Sleep disturbance is related to fatigue. Pre-treatment sleep disturbance is associated with elevated fatigue during treatment. Sleep disturbance predicts elevations in fatigue which, in turn, predicts elevations in depressed mood. It can also influence fatigue through its influence on inflammatory activity.

Alterations in cellular immune system may drive inflammatory biology before cancer and may influence the inflammatory response to cancer and its treatment. Individual differences in peripheral immune status can influence inflammatory and behavioural responses to subsequent challenge. Polymorphisms in cytokine genes are associated with fatigue in patients with cancer and survivors and may be a predisposing risk factor.
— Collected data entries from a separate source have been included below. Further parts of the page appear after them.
-- ==== Sys2Proof/Proofs/Vt11Instr.lean ====
section
/-! PROOFS. The instructions that the VT11 has (R2, R50, R67): every decoder, the spec's own and a replaced table's,
answers one of them on the VT11. -/

namespace Sys2Proof

/-- Whether the VT11 has an instruction: its rows of the opcode table and the data words of its modes (R2, R50). -/
def onVt11 (i : Instr) : Bool :=
  match i with
  | .sgmChar _ | .sgmSvect _ | .sgmLvect _ | .sgmPoint _ | .sgmGraphx _ | .sgmGraphy _ | .sgmRelpoint _ => true
  | .djmpAbsVt11 _ | .dnopVt11 _ | .lsra _ | .lsrbVt11 _ _ | .dstop => true
  | .illegalOp7 _ | .illegalOp8 _ | .illegalOp9 _ | .illegalOp10 _ | .illegalOp11 _ => true
  | .charData _ | .svectData _ | .lvectData _ | .pointData _ | .offsetData _ | .graphxData _ | .graphyData _ => true
  | .relpointData _ => true
  | .sgmBsvect _ | .sgmCircle _ | .sgmAbsvec _ | .ldnr _ | .lsrc _ | .djmpAbs _ | .djmpRel _ | .djsrAbs _ => false
  | .djsrRel _ | .dnop _ | .dpopNr _ | .dpopR _ | .ldscope _ | .lassoc _ | .lsrb _ | .lsrbb _ => false
  | .illegalSub5 _ | .illegalSub6 _ | .illegalSub7 _ | .bsvectData _ | .circleData _ | .absvecData _ => false

/-- What the VT11 decodes a control word to is an instruction it has (R50, R67). -/
theorem onVt11_decodeControl (w : Word) : onVt11 (decodeControl .vt11 w) = true := by
  unfold decodeControl
  split
  case h_15 =>
    unfold decodeLsra
    dsimp only
    split <;> rfl
  all_goals rfl

/-- A data word of a mode that the VT11 has is an instruction it has (R69). -/
theorem onVt11_decodeData (ctx : DecodeCtx) (w : Word) (hm : modeOnVt11 ctx.mode = true) :
    onVt11 (decodeData ctx w) = true := by
  unfold decodeData
  split
  case h_4 => split <;> rfl
  case h_8 h | h_9 h | h_10 h =>
    rw [h] at hm
    cases hm
  all_goals rfl

/-- A replaced table leaves the choice of the data word to the mode (R5, R69). -/
theorem onVt11_decodeTableData (t : EncTable) (ctx : DecodeCtx) (w : Word) (hm : modeOnVt11 ctx.mode = true) :
    onVt11 (decodeTableData t ctx w) = true := onVt11_decodeData _ w hm

theorem onVt11_decode (ctx : DecodeCtx) (w : Word) (hv : ctx.variant = .vt11) (hm : modeOnVt11 ctx.mode = true) :
    onVt11 (decode ctx w) = true := by
  unfold decode
  rw [hv]
  split
  · exact onVt11_decodeControl w
  · exact onVt11_decodeData ctx w hm

/-- The instruction of a table's row is one that the VT11 has where the table may name it there (R5, R67). -/
theorem onVt11_buildInstr (op : Op) (v : Nat → Nat) (x : Int) :
    onVt11 (buildInstr op v x) = opOnVariant .vt11 op := by
  cases op <;> rfl

end Sys2Proof
end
Cancer treatment can also lead to increased production of pro-inflammatory cytokines and chemokines. Tumours and cancer treatment influence neuro-immune and neuroinflammatory processes (e.g. alterations in brain pro-inflammatory cytokines). Cancer treatments can also influence the integrity of the blood-brain barrier and thus the trafficking of peripheral immune cells to the brain. Stress can also influence trafficking of peripheral immune cells to the brain. Psychological and physical challenges of cancer and its treatment may lead to neuro-immune alterations that influence behaviour.

Neuroendocrine systems (e.g. HPA axis; autonomic nervous system) are linked to fatigue outside of the cancer context. There appears to be an association between alterations in cortisol and fatigue for patients undergoing treatment. Dysregulation in diurnal cortisol secretion may be an indicator of circadian rhythm disturbance. There also is an association between autonomic dysregulation and post-treatment fatigue in cancer survivors.

There is an association between task-related prefrontal activation and fatigue in patients before treatment onset. There also appears to be an association between alterations in resting-brain connectivity and persistent fatigue. Neural inefficiency in the executive control network at pre-treatment was associated with post-treatment fatigue. Alterations in neural processes may be a predisposing risk factor for fatigue. The dopamine and reward pathways in the brain appear to be relevant for fatigue. Hypervigilance as seen in amygdala activity might also play a role.